Il reinsediamento degli sloveni della Carinzia. Con l'occupazione della Slovenia hanno cambiato le nostre parrocchie in parrocchie tedesche. Non ci era nemmeno permesso di cantare in sloveno in chiesa. Avevamo una locanda e lì dovevamo appendere i manifesti: "I carinziani parlano tedesco!" Dovevi sempre stare attento a chi c'era alla locanda - dato che c'erano spie in giro - sia che parlavi sloveno o tedesco. Certamente, se sapevi che non c'era nessuno intorno, parlavi sloveno. Nel 1942 hanno reinsediato cinque famiglie da Ludmannsdorf. C'eravamo anche noi sulla lista. Presumibilmente 16 famiglie della parrocchia dovevano essere reinsediate. Allora si fermarono. Abbiamo sentito che erano così tanti che non sapevano dove mandarli. Allora si fermarono.

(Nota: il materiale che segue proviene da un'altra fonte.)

-- ==== Sys2Proof/Machine/Wlan.lean ====
section
/-!
DEFINITION. The wireless MAC's commands: intervals, sounding rounds, reception, beacons, service periods and calibration
windows (R216 to R245), and what its commits and table switches do.
-/
namespace Sys2Proof.Machine

/-! ### Transmit intervals -/

/-- Streams that a station takes on a radio: at most 4 (Table 8-1). -/
def State.streams (s : State) (k r : Nat) : Nat := min 4 (staNss (s.sta k) r)

/-- The MAC may serve a station in an interval of a radio that ends at `e` (R217, R227, R229, R230). -/
def State.canServe (s : State) (r : Nat) (x : Interval) (e k : Nat) : Bool :=
  let v := s.sta k
  let st := s.staSt k
  let awake := bit st.awake r || !st.held
  let emlsr := staMode v != 3 || (decide (st.emlsrFree ≤ s.now) && (match st.emlsr with
    | some q => q == r
    | none => decide (st.emlsrLast ≠ some r) || decide ((staLinks v).length ≤ 1)))
  let nstr := staMode v != 2 || (List.range 3).all fun q => q == r || !((s.beamOf q).stations.contains k) ||
    decide ((s.wradio q).txUntil ≤ s.now) || (decide ((s.wradio q).txUntil = e) && !x.trigger)
  (staLinks v).contains r && awake && emlsr && nstr && s.sectorOn (staSector v r) &&
    (if x.precoded then (s.activeStations r).contains k else decide (staSector v r = x.sector))

/-- Users of an interval, within the stream cap of a precoded one (R180, R217). -/
def takeUsers (s : State) (r cap : Nat) (x : Interval) (e : Nat) : List Nat → List Nat
  | [] => []
  | k :: t =>
    if !s.canServe r x e k then takeUsers s r cap x e t
    else
      let n := if x.precoded then s.streams k r else 0
      if cap < n then takeUsers s r cap x e t else k :: takeUsers s r (cap - n) x e t

/-- A packet handed to the MAC goes out for the first time in a PPDU of a sector: its transmit time is known (R396, R429),
and it is protected with the key in use (R238, R239). Log entry 45 (DEDUCED). -/
def firstSend (h sec : Nat) (sta : Option Nat) (s : State) : AirMpdu × State :=
  let w := s.wb h
  let s := match w.ring with
    | some n => updWb h (fun w => { w with ring := none }) (txOutcome n h 0 (s.tb80 (3 + sec)) (3 + sec) s)
    | none => s
  let key := match sta with
    | some k => s.txKeyOf k
    | none => groupKey (s.parN Prm.wlanGtkSlot sec)
  let (pn, s) := match key with
    | some slot => nextPn slot s
    | none => (0, s)
  ({ station := sta, tid := w.tid, pn := pn, key := key, data := w.data }, s)

/-- Send the packets of a station that the MAC holds, and again those that are unacknowledged; an MPDU past its last
attempt is dropped (Table 8-7). Log entry 45 (DEDUCED). -/
def serveStation (r k : Nat) (hs : List Nat) (s : State) : List AirMpdu × State :=
  let limit := s.parN Prm.staRetryLimit 0
  let sec := staSector (s.sta k) r
  let old := (s.staSt k).unacked
  let dead := old.filter fun p => decide (limit ≤ p.tries)
  let live := old.filter fun p => decide (p.tries < limit)
  let s := dead.foldl (fun s p => free p.handle s) (bumpBy Prm.staTxFail k dead.length s)
  let s := bumpBy Prm.staTxRetry k live.length s
  let again : List AirMpdu := live.map fun p => { station := some k, tid := p.tid, pn := p.pn, key := p.key, data := (s.wb p.handle).data }
  let s := updSta k (fun x => { x with unacked := live.map fun p => { p with tries := p.tries + 1 } }) s
  let (new, s) := hs.foldl (fun (acc : List AirMpdu × State) h =>
    let (m, s) := firstSend h sec (some k) acc.2
    (acc.1 ++ [m], updSta k (fun x => { x with unacked := x.unacked ++ [{ handle := h, tid := m.tid, pn := m.pn, key := m.key }] }) s))
    ([], s)
  (again ++ new, updSta k (fun x => { x with served := x.served.put r (s.now + 1) }) s)

/-- Send group-addressed or management frames, which are released at once. -/
def serveGroup (sec : Nat) (hs : List Nat) (s : State) : List AirMpdu × State :=
  hs.foldl (fun (acc : List AirMpdu × State) h =>
    let (m, s) := firstSend h sec none acc.2
    (acc.1 ++ [m], free h s)) ([], s)

/-- An EMLSR station's first exchange of a TXOP opens with an MU-RTS in a cover interval (R230). Log entry 45 (DEDUCED). -/
def openEmlsr (r k : Nat) (s : State) : State :=
  if staMode (s.sta k) = 3 ∧ (s.staSt k).emlsr ≠ some r then
    sendControl (staSector (s.sta k) r) .muRts (updSta k (fun x => { x with emlsr := some r, emlsrLast := some r }) s)
  else s

/-- Step 3 of the power cap: an interval of radio 2 keeps the transmit airtime of every 10 ms at 50 % or below (R495).
Log entry 48 (DEDUCED). -/
def State.airtimeOk (s : State) (r e : Nat) : Bool :=
  decide (r ≠ 2) || decide (s.mgmt.capStep < 3) ||
    decide (((s.wradio r).air.map fun x => x.2 - max x.1 (e - 10000000)).sum + (e - s.now) ≤ 5000000)

/-- TX_INTERVAL: the MAC builds and sends an interval inside its TXOP (R216 to R219, R222). Log entry 48 (DEDUCED). -/
def execTxInterval (r : Nat) (x : Interval) (s : State) : Host.Outcome State Fault Refusal :=
  let e := s.now + x.durUs * 1000
  let fits := match (s.wradio r).txop with | some (_, t) => decide (e ≤ t) | none => false
  .next (
    if !s.radioQuiet r || !fits || !s.airtimeOk r e || (s.wradio r).round.isSome || (s.wradio r).beaconsOnly ||
        (!x.precoded && !(s.enabledSectors r).contains x.sector) || (x.precoded && (x.group || x.mgmt || x.control)) then s
    else
      let users := takeUsers s r (s.streamCap r) x e x.users.eraseDups
      let s := users.foldl (fun s k => openEmlsr r k s) s
      let out := (s.sched r).out
      let mine := fun (p : Nat × Nat) => decide (p.2 < 16384) && users.contains (p.2 / 8)
      let shared := fun (p : Nat × Nat) => (x.group && decide (p.2 = 16969 + x.sector)) || (x.mgmt && decide (p.2 = 16961 + x.sector))
      let s := updSched r (fun y => { y with out := out.filter fun p => !mine p && !shared p }) s
      let (sent, s) := users.foldl (fun (acc : List (Nat × List AirMpdu) × State) k =>
        let hs := (out.filter fun p => mine p && decide (p.2 / 8 = k)).map (·.1)
        let (ms, s) := serveStation r k hs acc.2
        (acc.1 ++ [(staSector (s.sta k) r, ms)], s)) ([], s)
      let (grp, s) := serveGroup x.sector ((out.filter shared).map (·.1)) s
      let secs := if x.precoded then (sectorsOf r).filter fun k => sent.any fun y => y.1 == k
        else if users.isEmpty && !x.control && grp.isEmpty then [] else [x.sector]
      let s := secs.foldl (fun s k =>
        let ms := (sent.filter fun y => y.1 == k).flatMap (·.2) ++ (if x.precoded then [] else grp)
        let s := updMould k (fun m => { m with txZero := false }) s
        let s := sendPpdu { sector := k, kind := if x.control then .control else .data, precoded := x.precoded, tsf := s.tsf k, mpdus := ms } s
        if x.slip = 2 then fifoSlip Prm.beamToneSlip Ev.fifoToneSlip k 1 s else s) s
      let s := if x.slip = 1 ∧ secs ≠ [] then fifoSlip Prm.wlanPsduSlip Ev.fifoPsduSlip r secs.length s else s
      let s := updBeam r (fun b => { b with sectors := secs, stations := if x.precoded then users else [], orphans := [] }) s
      if secs.isEmpty then s else updWradio r (fun y => { y with
        txUntil := e, air := (y.air.filter fun x => decide (s.now < x.2 + 10000000)) ++ [(s.now, e)] }) s)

Abbiamo assunto diversi compiti: missive, servizio di messaggistica, cibo (quello era anche importante), vestiti, e una cosa molto importante: forniture mediche. Erano importanti, perché c'era sempre qualcuno ferito, e dovevano occuparsi di lui fino a che ebbero l'opportunità di portarlo attraverso il fiume Drau nelle Karawanken, perché c'era un ospedale partigiano dove portavano i feriti.
Erano molto spaventati - ovviamente. Hanno sentito quando uno è stato catturato e un altro... Abbiamo sempre pensato: 'speriamo che non succeda a noi'. Tutti vivevano con la paura a quel tempo; anche a casa. Non sapevamo cosa sarebbe successo. Nella nostra famiglia: mio fratello cadde nel 1942 in Russia, nel 1943 arruolarono il secondo fratello, nel 1944 fui arrestata, e nel gennaio 1945 l'altro mio fratello fu arruolato. Nessuno sapeva come andava a finire. Fu orribile per le famiglie. Dovevi passarci attraverso, e credere ancora in un bel finale. Faceva parte di ciò.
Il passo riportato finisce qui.